Collected data:
-- ==== Sys2Proof/Machine/LinkOps.lean ====
section
/-! DEFINITION. Operations on the optical ports that links, roll call and the Prefect share: lanes, credits, the
Bell bound, messages waiting to be sent (chapters 12 to 14). -/

namespace Sys2Proof.Machine

/-- What NI `k` holds beside its registers. -/
def State.ni (s : State) (k : Nat) : NiPort := s.nis.get (fun _ => NiPort.down) k

/-- The state with NI `k` holding `n`. -/
def State.setNi (s : State) (k : Nat) (n : NiPort) : State := { s with nis := s.nis.put (fun _ => NiPort.down) k n }

/-- A count of a map by class or lane. -/
def cnt (m : SMap Nat) (c : Nat) : Nat := m.get (fun _ => 0) c

/-- The map with a count replaced. -/
def setCnt (m : SMap Nat) (c v : Nat) : SMap Nat := m.put (fun _ => 0) c v

/-- NI.STATUS.STATE: 0 DISABLED, 1 DOWN, 2 ALIGN, 3 NEGOTIATE, 4 UP. -/
def State.niSt (s : State) (k : Nat) : Nat := s.getF (Csr.niStatus_STATE k)

/-- Roll-call state: 0 IDLE, 1 WAIT, 2 MATCHED, 3 ENABLED, 4 QUARANTINE, 5 MISSING. -/
def State.rcSt (s : State) (k : Nat) : Nat := s.getF (Csr.niRcState_STATE k)

/-- The port is enabled for data (R321). -/
def State.dataOn (s : State) (k : Nat) : Bool := decide (s.rcSt k = 3)

/-! ## Readings (R276) -/

/-- No reading. -/
def noReading : Nat := 0x8000

/-- A reading of a map of 16-bit readings. -/
def rdg (m : SMap Nat) (k : Nat) : Nat := m.get (fun _ => noReading) k

/-- The map with a reading replaced. -/
def setRdg (m : SMap Nat) (k v : Nat) : SMap Nat := m.put (fun _ => noReading) k v

/-- The state with the optical service's part replaced. -/
def State.withOptics (s : State) (f : Optics → Optics) : State := { s with optics := f s.optics }

/-- Direction code: 0 transmit, 1 receive. -/
def dirCode (tx : Bool) : Nat := (!tx).toNat

/-- Key of a monitor: port, direction, stage, lane of the port. -/
def monKey (k : Nat) (tx : Bool) (stage i : Nat) : Nat := ((k * 2 + dirCode tx) * 8 + stage) * 8 + i

/-- The monitor exchange in the order of its readings (R277): stages 4 and 5 of the direction that a device receives, then stages 2
and 3 of the one that it sends, each with its second monitor. `sender`: as its sender names the directions. -/
def exchangeKeys (sender : Bool) : List (Bool × Nat) :=
  [(!sender, 4), (!sender, 5), (!sender, 0), (sender, 2), (sender, 3), (sender, 7)]

/-- The message that carries the readings of an exchange: its bytes are not given (free values); two for each reading
(notes/assumptions/86.md). -/
def monitorMessage (rs : List Nat) : List Byte := (List.range (2 * rs.length)).map (fun i => Config.monitorByte rs i)

/-- The far end's readings of a monitor exchange received at port `k`. -/
def State.hearMonitor (s : State) (k : Nat) (b : List Byte) : State :=
  let keys := (exchangeKeys false).flatMap (fun x => (List.range 8).map (fun i => monKey k x.1 x.2 i))
  s.withOptics (fun o => { o with
    far := (keys.mapIdx (fun n x => (x, (Config.monitorReading b n).toNat))).foldl (fun m y => setRdg m y.1 y.2) o.far })

/-! ## Lanes (R270) -/

/-- The glove of port `k`, and the lane of the glove that carries lane `i` of the port. -/
def gloveOf (k : Nat) : Nat := k / 2
def gloveLane (k i : Nat) : Nat := 8 * (k % 2) + i

/-- Optical state of a transmit lane: 0 DARK, 1 SWEEP, 2 LOCKED, 3 DRIFT, 4 UNLOCKED. -/
def State.txLane (s : State) (k i : Nat) : Nat := s.getF (Csr.glvTxLanes_STATE (gloveOf k) (gloveLane k i))

/-- Optical state of a receive lane. -/
def State.rxLane (s : State) (k i : Nat) : Nat := s.getF (Csr.glvRxLanes_STATE (gloveOf k) (gloveLane k i))

/-- ADMIT of a transmit lane. -/
def State.txOffered (s : State) (k i : Nat) : Bool := s.flag (Csr.glvTxLanes_ADMIT (gloveOf k) (gloveLane k i))

/-- ADMIT of a receive lane. -/
def State.rxOffered (s : State) (k i : Nat) : Bool := s.flag (Csr.glvRxLanes_ADMIT (gloveOf k) (gloveLane k i))

/-- GLV.PORT's suspension of port `k` (R284). -/
def State.suspended (s : State) (k : Nat) : Bool :=
  if k % 2 = 0 then s.flag (Csr.glvPort_SUSP_A (gloveOf k)) else s.flag (Csr.glvPort_SUSP_B (gloveOf k))

/-! ## The Bell bound (R310) -/

/-- The port conditions of R310. -/
def State.boundHolds (s : State) (k : Nat) : Bool :=
  decide (s.niSt k = 4) && s.dataOn k && decide (s.getF (Csr.niStatus_TX_ADMIT k) ≠ 0)
    && decide (s.getF (Csr.niStatus_RX_ADMIT k) ≠ 0) && !s.suspended k && !s.flag (Csr.niStatus_LONG k)

/-- The first condition of R310 that fails: UP, enabled, a transmit lane, a receive lane, not suspended, not long. -/
def State.boundCause (s : State) (k : Nat) : Nat :=
  if s.niSt k ≠ 4 then 0
  else if !s.dataOn k then 1
  else if s.getF (Csr.niStatus_TX_ADMIT k) = 0 then 2
  else if s.getF (Csr.niStatus_RX_ADMIT k) = 0 then 3
  else if s.suspended k then 4
  else 5

/-- BOUND follows the conditions; its fall writes BELL_BOUND_LOST, at most one per port per 10 ms. The code that names a
condition is not given (a free value), and whether 10 ms have passed since the last record is free. -/
def State.bound (s : State) (k : Nat) : State :=
  if s.boundHolds k then s.setF (Csr.niStatus_BOUND k) 1
  else if s.flag (Csr.niStatus_BOUND k) then
    let s1 := s.setF (Csr.niStatus_BOUND k) 0
    let r : Rec := ⟨0x0503, 0, 255, 4, k, 0xFFFF, 0, [(1, Config.freeNat 11 (s.boundCause k))]⟩
    if (s.ni k).boundSaid then
      let s2 := { s1 with drawn := s.drawn + 1 }
      if Config.freeBool s.drawn 0 then s2.withhold r else s2.record true none r
    else (s1.setNi k { s1.ni k with boundSaid := true }).record true none r
  else s

/-! ## Lanes admitted to the port (R303) -/

/-- The lanes that this end offers for sending, as a mask. -/
def State.txOffers (s : State) (k : Nat) : Nat :=
  (List.range 8).foldl (fun m i => if s.txOffered k i then m + 2 ^ i else m) 0

/-- The lanes that the far end accepts. A lane that has left is accepted again only once the far end has shown its bit clear in
between: it has then been trained anew (DESIGN CHOICE, notes/assumptions/88.md). -/
def NiPort.accepts (n : NiPort) : Nat := n.farAdmit - (n.farAdmit &&& n.stale)

/-- The far RX_ADMIT as a control block brings it. -/
def NiPort.hearAdmit (n : NiPort) (v : Nat) : NiPort := { n with farAdmit := v, stale := n.stale &&& v }

/-- The lanes in `m` have left TX_ADMIT. -/
def NiPort.leave (n : NiPort) (m : Nat) : NiPort := { n with stale := n.stale ||| (n.farAdmit &&& m) }

/-- TX_ADMIT after a change of our offers or of the far RX_ADMIT: lanes accepted at both ends join; a lane that leaves
sends one more frame, with LAST, while it has lock, and leaves at once without. -/
def State.dealLanes (s : State) (k : Nat) : State :=
  if s.niSt k ≠ 4 then s
  else
    let now := s.getF (Csr.niStatus_TX_ADMIT k)
    let want := s.txOffers k &&& (s.ni k).accepts
    let leaving := (List.range 8).foldl (fun m i =>
      if bitOf now i && !bitOf want i && (decide (s.txLane k i = 2) || decide (s.txLane k i = 3)) then m + 2 ^ i else m) 0
    let stay := want ||| leaving
    ((s.setNi k ((s.ni k).leave (now - (now &&& stay)))).setF (Csr.niStatus_TX_ADMIT k) stay).bound k

/-- A lane has been withdrawn and sends its last frame next. -/
def State.closing (s : State) (k i : Nat) : Bool :=
  bitOf (s.getF (Csr.niStatus_TX_ADMIT k)) i && !bitOf (s.txOffers k &&& (s.ni k).accepts) i

/-- RX_ADMIT loses every lane that is not in `m`: it is trained anew (R303). -/
def State.keepRx (s : State) (k m : Nat) : State :=
  let old := s.getF (Csr.niStatus_RX_ADMIT k)
  let gone := old - (old &&& m)
  let s1 := s.setNi k { s.ni k with runs := (setBits gone 8).foldl (fun r i => setCnt r i 0) (s.ni k).runs }
  (s1.setF (Csr.niStatus_RX_ADMIT k) (old &&& m)).bound k

/-- The receive lanes that leave admission leave RX_ADMIT (R303). -/
def State.acceptLanes (s : State) (k : Nat) : State :=
  s.keepRx k ((List.range 8).foldl (fun a i => if s.rxOffered k i then a + 2 ^ i else a) 0)

/-! ## Credits and messages -/

/-- Receive buffer of a class in flits (R305). -/
def classBuffer (c : Nat) : Nat :=
  match c with
  | 0 => 128
  | 1 => 1024
  | 2 => 2048
  | _ => 64

/-- Credits held for class `c` (R307). -/
def NiPort.credits (n : NiPort) (c : Nat) : Nat :=
  classBuffer c - (cnt n.sent c + 65536 - cnt n.credit c) % 65536

/-- NI.CRED_STAT shows the credits. -/
def State.showCredits (s : State) (k : Nat) : State :=
  let n := s.ni k
  s.setFs [(Csr.niCredStat_TC0 k, n.credits 0), (Csr.niCredStat_TC1 k, n.credits 1), (Csr.niCredStat_TC2 k, n.credits 2),
    (Csr.niCredStat_TC3 k, n.credits 3)]

/-- A message handed to the transmit NI of port `k`. -/
def State.sendMsg (s : State) (k cls : Nat) (data : List Byte) (fwd : Bool) (op : Option Nat) : State :=
  s.setNi k { s.ni k with txq := (s.ni k).txq ++ [⟨cls, data, false, fwd, op, false⟩] }

/-- Flits of a message that has left a receive buffer raise CREDIT (R307). -/
def NiPort.free (n : NiPort) (c flits : Nat) : NiPort :=
  { n with freed := setCnt n.freed c ((cnt n.freed c + flits) % 65536) }

/-! ## Chunks that wait for a port (R347, R355) -/

/-- The ports that a chunk may take: enabled for data, of the trunk, with WRAP as the step asks. -/
def State.trunk (s : State) (p : Nat) (axis : Nat) (minus : Bool) (wrap : Option Bool) : List Nat :=
  (List.range 32).filter (fun k => bitOf (s.getF (Csr.sysPartNi_MASK p)) k && s.dataOn k
    && s.flag (Csr.niPmap_ASSIGNED k) && decide (s.getF (Csr.niPmap_AXIS k) = axis)
    && decide (s.getF (Csr.niPmap_DIR k) = minus.toNat)
    && (match wrap with
      | none => true
      | some w => s.flag (Csr.niPmap_WRAP k) == w))

/-- Replace an operation. -/
def State.setOp (s : State) (o : PftOp) : State :=
  { s with ops := s.ops.map (fun x => if x.stamp = o.stamp then o else x) }

/-- The chunks of an operation that find a port with fewer than 32 of its chunks in flight go to that port. -/
def State.pumpOut (s : State) (o : PftOp) (out : List OutChunk) : State × PftOp :=
  match out with
  | [] => (s, o)
  | c :: r =>
    let ports := s.trunk o.part c.axis c.minus c.wrap
    match ports[c.idx % max 1 ports.length]? with
    | none =>
      let x := s.pumpOut { o with out := [] } r
      (x.1, { x.2 with out := c :: x.2.out })
    | some k =>
      if 32 ≤ (o.flight.filter (fun f => decide (f = k))).length then
        let x := s.pumpOut { o with out := [] } r
        (x.1, { x.2 with out := c :: x.2.out })
      else
        ((s.sendMsg k c.cls c.bytes false (some o.stamp)).addF (Csr.niPftChunks_SENT k) 1).pumpOut
          { o with out := [], flight := o.flight ++ [k] } r

/-- Hand every chunk that can go to its port; operations in posting order. One that has completed is forgotten when
nothing of it is left to send. -/
def State.pump (s : State) : State :=
  if s.fatal then s
  else
    let t := s.ops.foldl (fun t o =>
      let x := t.pumpOut o o.out
      x.1.setOp x.2) s
    { t with ops := t.ops.filter (fun o => !(o.gone && o.out.isEmpty)) }

end Sys2Proof.Machine
end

DIRECTIONS:
Print, without alteration, only the lines above between the one holding "let r : Rec" and the one holding "s1 with drawn", inclusive.

OUTPUT OF THE EXERCISE:
    let r : Rec := ⟨0x0503, 0, 255, 4, k, 0xFFFF, 0, [(1, Config.freeNat 11 (s.boundCause k))]⟩
    if (s.ni k).boundSaid then
      let s2 := { s1 with drawn := s.drawn + 1 }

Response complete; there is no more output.